Aim of the task> Starting with the first line and ending with the line that holds "cases Sparse.find s.regs", repeat the material exactly.

Record extracts>

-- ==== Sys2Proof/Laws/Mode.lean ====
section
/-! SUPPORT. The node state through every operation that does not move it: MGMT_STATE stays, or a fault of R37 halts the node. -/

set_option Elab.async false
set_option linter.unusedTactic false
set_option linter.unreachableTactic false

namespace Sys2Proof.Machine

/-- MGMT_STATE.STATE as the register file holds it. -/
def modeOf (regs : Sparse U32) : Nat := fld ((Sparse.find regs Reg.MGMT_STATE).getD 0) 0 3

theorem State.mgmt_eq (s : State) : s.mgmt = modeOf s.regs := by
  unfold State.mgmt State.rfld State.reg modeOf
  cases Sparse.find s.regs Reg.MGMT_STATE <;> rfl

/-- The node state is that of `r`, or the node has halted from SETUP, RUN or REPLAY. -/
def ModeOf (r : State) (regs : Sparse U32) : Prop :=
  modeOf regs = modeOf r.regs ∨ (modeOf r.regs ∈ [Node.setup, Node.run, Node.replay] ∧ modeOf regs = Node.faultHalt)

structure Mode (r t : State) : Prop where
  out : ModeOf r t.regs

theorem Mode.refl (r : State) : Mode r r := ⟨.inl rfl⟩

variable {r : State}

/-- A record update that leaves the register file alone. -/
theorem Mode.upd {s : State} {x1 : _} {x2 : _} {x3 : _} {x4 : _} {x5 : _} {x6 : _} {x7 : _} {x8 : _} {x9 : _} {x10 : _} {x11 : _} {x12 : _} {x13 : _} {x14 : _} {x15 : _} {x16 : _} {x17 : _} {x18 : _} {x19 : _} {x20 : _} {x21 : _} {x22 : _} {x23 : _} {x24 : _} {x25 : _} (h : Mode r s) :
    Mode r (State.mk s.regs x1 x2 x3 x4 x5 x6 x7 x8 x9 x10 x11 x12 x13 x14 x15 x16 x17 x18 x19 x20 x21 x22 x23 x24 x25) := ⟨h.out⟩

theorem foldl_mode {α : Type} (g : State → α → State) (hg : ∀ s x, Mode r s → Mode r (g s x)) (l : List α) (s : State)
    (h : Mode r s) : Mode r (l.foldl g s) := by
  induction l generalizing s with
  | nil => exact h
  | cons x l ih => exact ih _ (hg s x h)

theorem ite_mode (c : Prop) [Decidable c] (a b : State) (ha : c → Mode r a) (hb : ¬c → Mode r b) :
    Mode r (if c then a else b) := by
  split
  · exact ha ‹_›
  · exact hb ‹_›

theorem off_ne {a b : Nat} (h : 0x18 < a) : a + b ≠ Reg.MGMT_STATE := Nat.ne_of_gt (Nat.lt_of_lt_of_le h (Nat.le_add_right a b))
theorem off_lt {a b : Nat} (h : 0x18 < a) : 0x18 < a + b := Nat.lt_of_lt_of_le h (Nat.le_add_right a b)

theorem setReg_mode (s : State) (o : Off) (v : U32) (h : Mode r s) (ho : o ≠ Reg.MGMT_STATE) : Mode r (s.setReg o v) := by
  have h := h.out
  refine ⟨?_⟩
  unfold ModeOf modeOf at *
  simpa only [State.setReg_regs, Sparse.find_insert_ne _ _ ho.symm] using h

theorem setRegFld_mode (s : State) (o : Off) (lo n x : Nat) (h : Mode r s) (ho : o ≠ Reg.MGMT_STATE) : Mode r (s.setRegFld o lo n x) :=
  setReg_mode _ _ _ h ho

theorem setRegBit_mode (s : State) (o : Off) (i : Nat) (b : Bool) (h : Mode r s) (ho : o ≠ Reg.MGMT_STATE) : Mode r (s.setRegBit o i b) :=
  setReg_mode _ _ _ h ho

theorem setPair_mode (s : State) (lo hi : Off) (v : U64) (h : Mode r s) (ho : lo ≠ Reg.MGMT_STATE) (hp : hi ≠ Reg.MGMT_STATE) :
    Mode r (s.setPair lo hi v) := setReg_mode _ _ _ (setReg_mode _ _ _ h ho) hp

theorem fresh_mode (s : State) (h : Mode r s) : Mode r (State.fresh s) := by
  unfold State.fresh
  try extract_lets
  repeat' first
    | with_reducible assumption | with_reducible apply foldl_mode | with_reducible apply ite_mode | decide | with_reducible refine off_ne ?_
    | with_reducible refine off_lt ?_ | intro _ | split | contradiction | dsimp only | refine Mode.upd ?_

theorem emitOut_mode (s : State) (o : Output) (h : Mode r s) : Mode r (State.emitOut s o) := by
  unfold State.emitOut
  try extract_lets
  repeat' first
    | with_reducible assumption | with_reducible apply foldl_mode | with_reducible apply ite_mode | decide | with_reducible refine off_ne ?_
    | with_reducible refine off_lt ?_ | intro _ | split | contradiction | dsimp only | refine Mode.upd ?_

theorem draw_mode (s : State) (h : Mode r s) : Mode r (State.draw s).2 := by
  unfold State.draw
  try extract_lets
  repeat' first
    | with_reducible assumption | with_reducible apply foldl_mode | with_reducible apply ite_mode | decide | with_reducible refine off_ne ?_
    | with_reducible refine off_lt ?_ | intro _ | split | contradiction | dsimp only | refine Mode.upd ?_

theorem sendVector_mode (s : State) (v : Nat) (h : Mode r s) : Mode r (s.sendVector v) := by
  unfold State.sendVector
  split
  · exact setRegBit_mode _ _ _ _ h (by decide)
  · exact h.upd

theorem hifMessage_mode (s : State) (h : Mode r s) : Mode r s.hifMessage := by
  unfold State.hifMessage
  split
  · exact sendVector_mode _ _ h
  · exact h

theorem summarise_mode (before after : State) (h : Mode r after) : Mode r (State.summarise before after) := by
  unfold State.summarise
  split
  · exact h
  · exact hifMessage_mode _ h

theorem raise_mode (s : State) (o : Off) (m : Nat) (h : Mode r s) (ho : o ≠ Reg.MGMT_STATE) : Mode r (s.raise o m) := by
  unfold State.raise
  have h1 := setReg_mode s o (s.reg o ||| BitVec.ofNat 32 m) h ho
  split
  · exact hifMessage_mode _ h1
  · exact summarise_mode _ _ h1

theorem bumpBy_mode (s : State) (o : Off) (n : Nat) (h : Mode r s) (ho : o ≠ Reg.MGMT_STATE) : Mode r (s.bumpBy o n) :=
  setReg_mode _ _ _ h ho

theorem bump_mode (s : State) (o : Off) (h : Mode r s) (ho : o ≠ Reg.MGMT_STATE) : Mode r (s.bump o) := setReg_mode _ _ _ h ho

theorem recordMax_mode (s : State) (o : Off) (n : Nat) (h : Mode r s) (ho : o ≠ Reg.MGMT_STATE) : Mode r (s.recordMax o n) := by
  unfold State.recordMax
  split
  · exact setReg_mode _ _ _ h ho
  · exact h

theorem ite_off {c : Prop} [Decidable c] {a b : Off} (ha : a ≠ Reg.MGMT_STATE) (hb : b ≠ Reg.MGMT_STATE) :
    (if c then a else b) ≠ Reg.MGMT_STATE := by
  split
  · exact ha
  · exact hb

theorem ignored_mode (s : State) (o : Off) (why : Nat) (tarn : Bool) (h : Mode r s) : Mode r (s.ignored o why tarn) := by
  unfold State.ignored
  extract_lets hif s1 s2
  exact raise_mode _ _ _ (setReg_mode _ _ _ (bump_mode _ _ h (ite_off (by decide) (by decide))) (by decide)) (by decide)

Result for this task>
-- ==== Sys2Proof/Laws/Mode.lean ====
section
/-! SUPPORT. The node state through every operation that does not move it: MGMT_STATE stays, or a fault of R37 halts the node. -/

set_option Elab.async false
set_option linter.unusedTactic false
set_option linter.unreachableTactic false

namespace Sys2Proof.Machine

/-- MGMT_STATE.STATE as the register file holds it. -/
def modeOf (regs : Sparse U32) : Nat := fld ((Sparse.find regs Reg.MGMT_STATE).getD 0) 0 3

theorem State.mgmt_eq (s : State) : s.mgmt = modeOf s.regs := by
  unfold State.mgmt State.rfld State.reg modeOf
  cases Sparse.find s.regs Reg.MGMT_STATE <;> rfl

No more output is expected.